I have two Livestock Guard Dogs that need a new home. I'm told they are 5/8 Anatolian and 3/8 Great Pyrenees. One is off-white & the other is light tan. Both are females (not fixed) and weigh about 50 lbs. I don't expect them to get any bigger as they will be 1 yr old on April 1. They were raised on a sheep/goat farm and were great guarding those flocks (with their parents). I got them last fall to protect my flock of chickens. Instead (despite my best efforts to train them) they've killed or maimed several birds so I've come to the conclusion that they're not meant to guard chickens. I'd prefer to keep them together. These are working farm dogs; I will let them go only to someone who will use them as LGDs. Rehoming fee of $50 each. 

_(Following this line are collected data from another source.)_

-- ==== Sys2Proof/Tests/Slice0.lean ====
section
/-! SUPPORT. Tests: each expected value is written in spec/ (95_test_vectors.md, the vector's name in the comment,
or the rule named). Then one witness per statement of Obligations.lean: a state and operands that meet its
hypotheses. -/

namespace Sys2Proof.Tests

open Sys2Proof.Machine Sys2Proof.Safety

/-! ### Small states -/

/-- An idle block whose IN_BUF and IN_LEN hold an input (R233, steps 3 and 4). -/
def loaded (input : List Byte) : State :=
  { State.reset with inLen := BitVec.ofNat 32 input.length, mem := memWriteList [] inBase input }

/-- The block right after it accepted `i` for that input, with `w` host turns before the completion. -/
def accepted (i : Instr) (input : List Byte) (w : Nat) : State :=
  { acceptCommand i (loaded input) with op := some (startOp i input.length 0 w) }

/-- What a command leaves: RESULT, OUT_LEN, SIZE_VAL and OUT_BUF[0..OUT_LEN). -/
def ran (i : Instr) (input : List Byte) : Option (ResultCode × Word × Word × List Byte) :=
  match exec i (accepted i input 0) with
  | .next t => some (t.status.result, t.outLen, t.sizeVal, output t)
  | .fault _ => none
  | .refused _ => none

/-! ### WellFormed and the command word (30_encoding.md R80, R81) -/

/-- R82: with bits [31:2] zero the word is no word of the row BAD_COMMAND_RSVD. -/
theorem test_wellFormed_refuses_zero_rsvd : wellFormed (.badCommandRsvd 0 1) = false := by decide

theorem test_wellFormed_takes_nonzero_rsvd : wellFormed (.badCommandRsvd 1 1) = true := by decide

theorem test_word_encode :
    decodeTableWord 32 0b00000000000000000000000000000001 = some .encode := by decide

theorem test_word_decode :
    decodeTableWord 32 0b00000000000000000000000000000010 = some .decode := by decide

theorem test_word_size :
    decodeTableWord 32 0b00000000000000000000000000000011 = some .size := by decide

theorem test_word_badCommandOp0 :
    decodeTableWord 32 0b00000000000000000000000000000000 = some .badCommandOp0 := by decide

/-- DV-B2: a valid OP with a reserved bit set. -/
theorem test_word_badCommandRsvd :
    decodeTableWord 32 0b00000000000000000000000000000101 = some (.badCommandRsvd 1 0b01) := by decide

/-! ### One step per command -/

/-- SX1 -/
theorem test_encode_concrete_example : ran .encode [0xAB, 0x1E, 0x10] =
    some (.ok, 7, 7, [0xAB, 0x1E, 0x01, 0x1E, 0x02, 0x10, 0xCD]) := by decide

/-- DV-E6 -/
theorem test_encode_end_and_start : ran .encode [0xCD, 0xAB] =
    some (.ok, 6, 6, [0xAB, 0x1E, 0x03, 0x1E, 0x01, 0xCD]) := by decide

/-- SX2 -/
theorem test_decode_concrete_example : ran .decode [0xAB, 0x1E, 0x01, 0x1E, 0x02, 0x10, 0xCD] =
    some (.ok, 3, 0, [0xAB, 0x1E, 0x10]) := by decide

/-- DV-D17: END right after an ESCAPE is no sentinel. -/
theorem test_decode_escape_then_end : ran .decode [0xAB, 0x1E, 0xCD] =
    some (.decodeError, 0, 0, []) := by decide

/-- SX8 -/
theorem test_size_concrete_example : ran .size [0xAB, 0x1E, 0x10] = some (.ok, 0, 7, []) := by decide

/-- R182: the empty input. -/
theorem test_size_empty : ran .size [] = some (.ok, 0, 2, []) := by decide

/-- DV-B1 -/
theorem test_badCommandOp0 : ran .badCommandOp0 [0x10] = some (.badCommand, 0, 0, []) := by decide

/-- DV-B2 -/
theorem test_badCommandRsvd : ran (.badCommandRsvd 1 0b01) [0x10] = some (.badCommand, 0, 0, []) := by decide

/-! ### One step of the host, and the step after a placed command -/

/-- DV-M8: idle, IN_LEN = 5. -/
theorem test_inLen_above_capacity :
    busWrite Config.build 0x00008 (.b4 257) { State.reset with inLen := 5 } =
      (.write .okay, { State.reset with
        inLen := 5, status := { busy := false, done := false, werr := true, result := .none } }) := by decide

/-- DV-M11: STATUS = 0x16 before. -/
theorem test_status_write_clears_only_werr :
    statusWord (busWrite Config.build 0x00004 (.b4 0xFFFFFFFF) { State.reset with
      status := { busy := false, done := true, werr := true, result := .ok } }).2.status = 0x12 := by decide

/-- DV-M15 -/
theorem test_misaligned_read :
    (busRead Config.build 0x00002 .w4 State.reset).1 = .read .err (.b4 0) := by decide

/-- DV-M18 -/
theorem test_read_past_inBuf :
    (busRead Config.build 0x10100 .w1 State.reset).1 = .read .err (.b1 0) := by decide

/-- The STATUS word that a step leaves. -/
def stepStatus (s : State) : Option Word :=
  match step s with
  | .next t => some (statusWord t.status)
  | .fault _ => none
  | .refused _ => none

/-- R116, its example: the word 0x00000000 gives STATUS = 0x00000072. -/
theorem test_step_runs_placed_word : stepStatus (State.reset.withFetchWord 32 0) = some 0x72 := by decide

/-! ### Facts about the small states -/

theorem inByte_loaded (input : List Byte) (d k : Nat) (hk : k < input.length) :
    inByte d k (loaded input) = input[k] := by
  unfold inByte loaded
  rw [memLookup_memWriteList, if_pos (by omega), Nat.add_sub_cancel_left, List.getElem?_eq_getElem hk]

/-- The operand of an accepted command is the input that was loaded (R83). -/
theorem opInput_accepted (i : Instr) (input : List Byte) (w : Nat) :
    opInput (startOp i input.length 0 w) (accepted i input w) = input := by
  apply List.ext_getElem?
  intro k
  by_cases hk : k < input.length
  · rw [opInput_getElem? _ _ hk, List.getElem?_eq_getElem hk]
    exact congrArg some (inByte_loaded input 0 k hk)
  · rw [List.getElem?_eq_none (by rw [opInput_length]; exact Nat.le_of_not_lt hk),
      List.getElem?_eq_none (Nat.le_of_not_lt hk)]

theorem opInputAgain_accepted (i : Instr) (input : List Byte) (w : Nat) :
    opInputAgain (startOp i input.length 0 w) (accepted i input w) = input := by
  apply List.ext_getElem?
  intro k
  by_cases hk : k < input.length
  · rw [opInputAgain_getElem? _ _ hk, List.getElem?_eq_getElem hk]
    exact congrArg some (inByte_loaded input 1 k hk)
  · rw [List.getElem?_eq_none (by rw [opInputAgain_length]; exact Nat.le_of_not_lt hk),
      List.getElem?_eq_none (Nat.le_of_not_lt hk)]

/-- Every read of an input that was loaded gives the input (R35). -/
theorem reads_accepted (i : Instr) (input : List Byte) (w : Nat) :
    Reads (startOp i input.length 0 w) (accepted i input w) input :=
  ⟨opInput_accepted i input w, opInputAgain_accepted i input w⟩

/-- As `reads_accepted`, for an input written in another way. -/
theorem reads_of_eq {i : Instr} {input x : List Byte} (w : Nat) (h : input = x) :
    Reads (startOp i input.length 0 w) (accepted i input w) x := h ▸ reads_accepted i input w

/-- The two reads of a byte that was not written since reset are two draws (R35, I6). -/
theorem test_unwritten_byte_reads_are_two_draws :
    inByte (startOp .decode 1 0 0).draw 0 State.reset = Config.freeInByte 0 0 ∧
    finalByte (startOp .decode 1 0 0) State.reset = Config.freeInByte 1 0 := ⟨rfl, rfl⟩

/-- R233: the eight steps for SIZE of one byte, with the wait for BUSY = 0 in step 2 and the write of 1 to
STATUS bit 2 in step 7. -/
theorem test_useOrder_has_the_eight_steps : useOrder ⟨true, true, false, false, none⟩ .size [0x10] =
    [.read 0x00014 .w4, .read 0x00018 .w4, .read 0x0001C .w4, .waitIdle, .write 0x10000 (.b1 0x10),
      .write 0x00008 (.b4 1), .write 0x00000 (.b4 3), .wait, .read 0x00004 .w4, .write 0x00004 (.b4 4),
      .read 0x00004 .w4, .read 0x00010 .w4] := by decide

/-- After reset BUSY and DONE are 0 (R40): the wait of R233 step 2 ends at once, and WAIT does not end (R94). -/
theorem test_waits_after_reset :
    (hostTurn Config.build { State.reset with hostQueue := [.waitIdle] }).hostQueue = [] ∧
    (hostTurn Config.build { State.reset with hostQueue := [.wait] }).hostQueue = [.wait] := by decide

theorem started_accepted (i : Instr) (input : List Byte) (w : Nat) (h : input.length ≤ 256) :
    Started i (accepted i input w) (startOp i input.length 0 w) := by
  refine ⟨rfl, ?_, h⟩
  show startOp i input.length 0 w = startOp i (BitVec.ofNat 32 input.length).toNat 0 w
  rw [toNat_ofNat_of_le (by omega)]

/-- A command that ran has a next state, with the result that `ran` gives. -/
theorem exec_of_ran {i : Instr} {input : List Byte} {c : ResultCode} {l v : Word} {out : List Byte}
    (h : ran i input = some (c, l, v, out)) :
    ∃ t, exec i (accepted i input 0) = .next t ∧ t.status.result = c ∧ output t = out := by
  unfold ran at h
  cases he : exec i (accepted i input 0) with
  | next t =>
    rw [he] at h
    cases h
    exact ⟨t, rfl, rfl, rfl⟩
  | fault r =>
    rw [he] at h
    cases h
  | refused r =>
    rw [he] at h
    cases h

/-- The block that has just accepted a command after a host loaded IN_BUF meets the invariant. -/
theorem invariant_accepted_reset (v : Word) : Invariant Config.build (acceptCommand (decodeCmd v) State.reset) :=
  invariant_accept (invariant_hostSide (invariant_resetBlock State.reset) [] [] [] 0 0 false) v

theorem invariant_reset : Invariant Config.build State.reset :=
  invariant_hostSide (invariant_resetBlock State.reset) [] [] [] 0 0 false

/-! ### One witness per statement with hypotheses -/

theorem witness_DecodingAnEncodedCommandGivesItBack :
    wellFormed .encode = true ∧ wellFormed (.badCommandRsvd 0x3FFFFFFF 3) = true := by decide

theorem witness_AcceptanceOfACommand : ∃ s : State, s.status.busy = false ∧ nextDuration s = 0 :=
  ⟨{ State.reset with durations := [0] }, rfl, rfl⟩

theorem witness_CommandWrittenWhileBusyIsIgnored : (accepted .encode [0x10] 1).status.busy = true := rfl

/-- The three clauses: no operation, one that is due, and one with a host turn left. -/
theorem witness_StepRunsTheAcceptedCommand :
    State.reset.op = none ∧
    (∃ o, (accepted .encode [0x10] 0).op = some o ∧ o.wait = 0) ∧
    (∃ o, (accepted .encode [0x10] 1).op = some o ∧ o.wait = 0 + 1) :=
  ⟨rfl, ⟨_, rfl, rfl⟩, ⟨_, rfl, rfl⟩⟩

theorem witness_StepRunsTheFetchedWord : decodeTableWord 32 1 = some .encode := by decide

theorem witness_ExecOnAnIdleBlockAcceptsFirst : (loaded [0x10]).op = none := rfl

theorem witness_WaitsPollStatus :
    ({ State.reset with hostQueue := [.wait] } : State).hostQueue = .wait :: [] ∧
    ({ State.reset with hostQueue := [.waitIdle] } : State).hostQueue = .waitIdle :: [] := ⟨rfl, rfl⟩

/-- Both constructors that stand for BAD. -/
theorem witness_BadCommandCompletes :
    (oprOf .badCommandOp0 = .bad ∧ (accepted .badCommandOp0 [] 0).op = some (startOp .badCommandOp0 0 0 0)) ∧
    (oprOf (.badCommandRsvd 1 1) = .bad ∧
      (accepted (.badCommandRsvd 1 1) [] 0).op = some (startOp (.badCommandRsvd 1 1) 0 0 0)) ∧
    (oprOf (decodeCmd 0x00000005) = .bad ∧ (accepted .encode [0x10] 1).status.busy = true) :=
  ⟨⟨rfl, rfl⟩, ⟨rfl, rfl⟩, ⟨by decide, rfl⟩⟩

/-- The empty input, and the longest one. -/
theorem witness_SizeCompletes :
    Started .size (accepted .size [] 0) (startOp .size 0 0 0) ∧
    Started .size (accepted .size (List.replicate 256 0xCD) 0)
      (startOp .size (List.replicate 256 (0xCD : Byte)).length 0 0) :=
  ⟨started_accepted .size [] 0 (by simp), started_accepted .size (List.replicate 256 0xCD) 0 (by rw [List.length_replicate])⟩

/-- The last clause, at the boundary of its range. -/
theorem witness_EncSizeFormsAndRange : (List.replicate 256 (0xCD : Byte)).length ≤ Config.build.inCap := by
  rw [List.length_replicate, inCap_eq]

theorem witness_SizeAgreesWithEncode :
    ∃ (s s' : State) (o o' : OpState), Started .size s o ∧ Started .encode s' o' ∧ 1 ≤ o.n ∧
      opInput o s = opInput o' s' :=
  ⟨_, _, _, _, started_accepted .size [0xAB] 0 (by simp), started_accepted .encode [0xAB] 0 (by simp),
    by simp, by rw [opInput_accepted, opInput_accepted]⟩

/-- ENCODE, DECODE and SIZE with the empty input. -/
theorem witness_EmptyInputIsReported :
    (∃ s o, Started .encode s o ∧ o.n = 0) ∧ (∃ s o, Started .decode s o ∧ o.n = 0) ∧
    (∃ s o, Started .size s o ∧ o.n = 0) :=
  ⟨⟨_, _, started_accepted .encode [] 0 (by simp), rfl⟩, ⟨_, _, started_accepted .decode [] 0 (by simp), rfl⟩,
    ⟨_, _, started_accepted .size [] 0 (by simp), rfl⟩⟩

/-- DV-E13 and DV-E14: 127 and 128 bytes 0xCD, on the two sides of the capacity. -/
theorem encSize_replicate_end (n : Nat) : encSize Config.build (List.replicate n 0xCD) = 2 + 2 * n := by
  unfold encSize
  rw [List.map_replicate, List.sum_replicate, show wireWeight Config.build 0xCD = 2 from rfl]
  simp [Nat.mul_comm]

/-- Each of the three cases; the last two at the boundary. -/
theorem witness_EncodeCompletes :
    (∃ s o, Started .encode s o ∧ o.n = 0) ∧
    (∃ s o, Started .encode s o ∧ 1 ≤ o.n ∧ Config.build.outCap < encSize Config.build (opInput o s)) ∧
    (∃ s o, Started .encode s o ∧ 1 ≤ o.n ∧ encSize Config.build (opInput o s) ≤ Config.build.outCap) ∧
    (∃ s o x, Started .encode s o ∧ Reads o s x) := by
  refine ⟨⟨_, _, started_accepted .encode [] 0 (by simp), rfl⟩,
    ⟨_, _, started_accepted .encode (List.replicate 128 0xCD) 0 (by simp), by simp, ?_⟩,
    ⟨_, _, started_accepted .encode (List.replicate 127 0xCD) 0 (by simp), by simp, ?_⟩,
    ⟨_, _, _, started_accepted .encode [0x10] 0 (by simp), reads_accepted ..⟩⟩
  · rw [opInput_accepted, encSize_replicate_end, outCap_eq]
    omega
  · rw [opInput_accepted, encSize_replicate_end, outCap_eq]

/-- An ENCODE with result OK: DV-E2. -/
theorem encode_ok_exists : ∃ s t o, Started .encode s o ∧ exec .encode s = .next t ∧ t.status.result = .ok ∧
    output t = [0xAB, 0x1E, 0x01, 0xCD] ∧ Reads o s [0xAB] := by
  obtain ⟨t, h1, h2, h3⟩ := exec_of_ran
    (show ran .encode [0xAB] = some (.ok, 4, 4, [0xAB, 0x1E, 0x01, 0xCD]) by decide)
  exact ⟨_, t, _, started_accepted .encode [0xAB] 0 (by simp), h1, h2, h3, reads_accepted ..⟩

theorem witness_EncodeWritesExactlyTheFrame :
    ∃ s t o, Started .encode s o ∧ exec .encode s = .next t ∧ t.status.result = .ok := by
  obtain ⟨s, t, o, h1, h2, h3, -⟩ := encode_ok_exists
  exact ⟨s, t, o, h1, h2, h3⟩

theorem witness_EncodeOutputIsAFrameOfTheGrammar :
    ∃ s t o, Started .encode s o ∧ exec .encode s = .next t ∧ t.status.result = .ok :=
  witness_EncodeWritesExactlyTheFrame

/-- Each of the three clauses, on the frame of DV-E2. -/
theorem witness_SentinelsStandOnlyAtTheEndsOfAFrame :
    Config.build.Legal ∧ (frame Config.build [0xAB])[0]? = some Config.build.startByte ∧
    (frame Config.build [0xAB])[3]? = some Config.build.endByte ∧
    (frame Config.build [0xAB])[1]? = some Config.build.escapeByte := by decide

theorem witness_EncodeOverflowsExactlyBeyondCapacity : ∃ s o, Started .encode s o ∧ 1 ≤ o.n :=
  ⟨_, _, started_accepted .encode [0x10] 0 (by simp), by simp⟩

theorem witness_StateMachineIsTheLoopForm :
    Config.build.Legal ∧ Config.build.tailMode = .skip ∧ Config.build.finalMode = .lastByte ∧
    (startOp .decode 256 0 0) = startOp .decode (startOp .decode 256 0 0).n (startOp .decode 256 0 0).draw
      (startOp .decode 256 0 0).wait ∧ (startOp .decode 256 0 0).n ≤ Config.build.inCap := by decide

theorem witness_DecodeCompletes : ∃ s o, Started .decode s o :=
  ⟨_, _, started_accepted .decode [0xAB, 0x10, 0xCD] 0 (by simp)⟩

I'm located in central Ohio. Check my local Craigslit ad for pics: http://columbus.craigslist.org/pet/3668035752.html


----------



## mekasmom (Jan 19, 2010)

jjstephens said:


> I have two Livestock Guard Dogs that need a new home. I'm told they are 5/8 Anatolian and 3/8 Great Pyrenees. One is off-white & the other is light tan. Both are females (not fixed) and weigh about 50 lbs. I don't expect them to get any bigger as they will be 1 yr old on April 1. They were raised on a sheep/goat farm and were great guarding those flocks (with their parents). I got them last fall to protect my flock of chickens. Instead (despite my best efforts to train them) they've killed or maimed several birds so I've come to the conclusion that they're not meant to guard chickens. I'd prefer to keep them together. These are working farm dogs; I will let them go only to someone who will use them as LGDs. Rehoming fee of $50 each.


They aren't just anatolian/GP cross only if they only weigh 50lbs. They have something else in them which might be the problem you are having. GP/Anatolian would weigh closer to 100. I have one female of that cross that weighs 130.

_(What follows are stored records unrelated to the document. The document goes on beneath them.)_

-- ==== Sys2Proof/Syntax.lean ====
section
/-! DEFINITION. The commands of the block: one constructor for each row of the opcode table (spec/opcode_table.json), with the operands that the command carries. -/

namespace Sys2Proof
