/-- What a write of the register at a place does. -/
def placeWrite (s : State) (p : Place) (addr : Nat) (r : Reg) (v : W64) : State :=
  let d := p.die
  let o := p.off
  match p.slot with
  | 0x01 => match tallyAt o with
    | some (l, i, true) => after s (execDieTallyAdd (cDie d) l (Fin.ofNat 4096 i) (v.truncate 32))
    | _ => plainWrite s addr r v []
  | 0x02 => if o % 64 = 0 then (if bitAt v 0 then seamRetrain s ((seamAt d (o / 64)).getD 0) else s) else plainWrite s addr r v []
  | 0x03 =>
    if o = 0 then dcCtrlWrite s (cDie d) v
    else if o = 8 then dcInvalidate s (cDie d) (bitAt v 0)
    else if o = 0x40 ∨ o = 0x48 then qcmdWrite s d o v
    else plainWrite s addr r v []
  | 0x04 =>
    let st := stackAt d (o / 1048576)
    match o % 1048576 with
    | 0x00 => destLost (plainWrite s addr r v (reservedFields p v))
    | 0x08 => prioWrite s (Reg.stkPrio st) (Reg.stkStatus st) 19 v
    | 0x28 => testCommand s st v
    | _ => plainWrite s addr r v (reservedFields p v)
  | 0x05 =>
    let s := plainWrite s addr r v (reservedFields p v)
    if o = 8 then { s with dsp := { s.dsp with inboxTold := smSet false s.dsp.inboxTold d false } } else s
  | 0x08 =>
    if o = 8 then prioWrite s (Reg.lpdPrio (hDie d)) (Reg.lpdStatus (hDie d)) 0 v
    else if o = 0x40 ∨ o = 0x48 then qcmdWrite s d o v
    else plainWrite s addr r v []
  | 0x09 => match nth o 0x800000 8 1048576 with
    | some k => sesStore s (32768 * (hDie d).val + k / 32) (k % 32) v
    | none => plainWrite s addr r v []
  | 0x0A => errWrite s p addr r v
  | 0x0B => capWrite s d o v
  | 0x0C => if o = 0x18 then after s (execMirTakeover v) else plainWrite s addr r v (reservedFields p v)
  | 0x0D => teWrite s o addr r v
  | 0x0E => match nth o 0x1000 16 80 with
    | some h => after s (execXltInval (Fin.ofNat 80 h) v)
    | none => plainWrite s addr r v []
  | 0x0F => match nth o 0x20000 8 16384 with
    | some k => writeMap s k v
    | none => if o = 8 then after s (execTltMove v) else plainWrite s addr r v []
  | 0x10 => orfWrite s o addr r v
  | 0x11 => xfWrite s p addr r v
  | 0x12 => stcWrite s p addr r v
  | 0x13 => pwrWrite s o addr r v
  | 0x14 => if o = 0 then thmCtrlWrite s v else plainWrite s addr r v []
  | 0x15 => secWrite s o addr r v
  | _ => plainWrite s addr r v (reservedFields p v)

/-! ### Accesses of host cores (R502 to R507) -/

/-- A write of register space as its register takes it. -/
def regPut (s : State) (p : Place) (addr : Nat) (v : W64) : State :=
  match viewAt s p with
  | some w => placeWrite s p addr w.reg v
  | none => idEvent s 0 addr
/-- What a read leaves: RC fields are back at their reset value (Table 0-3), and a read of BULK_SYNC waits for its flush (R366). -/
def readEffect (s : State) (h : Option Nat) (p : Place) (r : Reg) : State :=
  if p.slot = 0x10 ∧ p.off < 0x10000 ∧ p.off % 64 = 8 then syncRead s h none
  else if p.slot = 0x0D ∧ 0x40000 ≤ p.off ∧ p.off % 256 = 0x50 then
    let te : TeId := Fin.ofNat 256 ((p.off - 0x40000) / 256)
    setTe s te { getTe s te with stolenFrom := 0, stolenBy := 0 }
  else if r.rc = 0 then s
  else setR s r ((getR s r &&& ~~~r.rc) ||| (r.reset &&& r.rc))
/-- A read of register space: its value and what it leaves. -/
def regGet (s : State) (h : Option Nat) (p : Place) (addr : Nat) : State × W64 :=
  match viewAt s p with
  | some w => (readEffect s h p w.reg, viewValue s w)
  | none => (idEvent s 0 addr, 0)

I do hope you find them a good home, but I just wanted you to know that the issue is probably that they are not full LGD breeds. The LGDs are twice that size or more.


----------



## Judy in IN (Nov 28, 2003)

I looked at the picture and those dogs weigh more than 50 lbs. I can see the Great Pyr in them. I'll take your word on the Anatolian. 

What did you do to train them not to kill your chickens? Just curious.


----------



## motdaugrnds (Jul 3, 2002)

That is a lovely white dog and I can see the Pry in it; however, it does look like it might weigh more than 50 lbs and, since it is only a year old, could gain even more.

I'm curious too. Did you get them just weaned and train them yourself? Training most pups can be difficult at times.


----------



## DaniR1968 (May 24, 2008)

At nearly a year old, they are just about ready to settle down and do their job. You pretty much have to accept some losses until they mature.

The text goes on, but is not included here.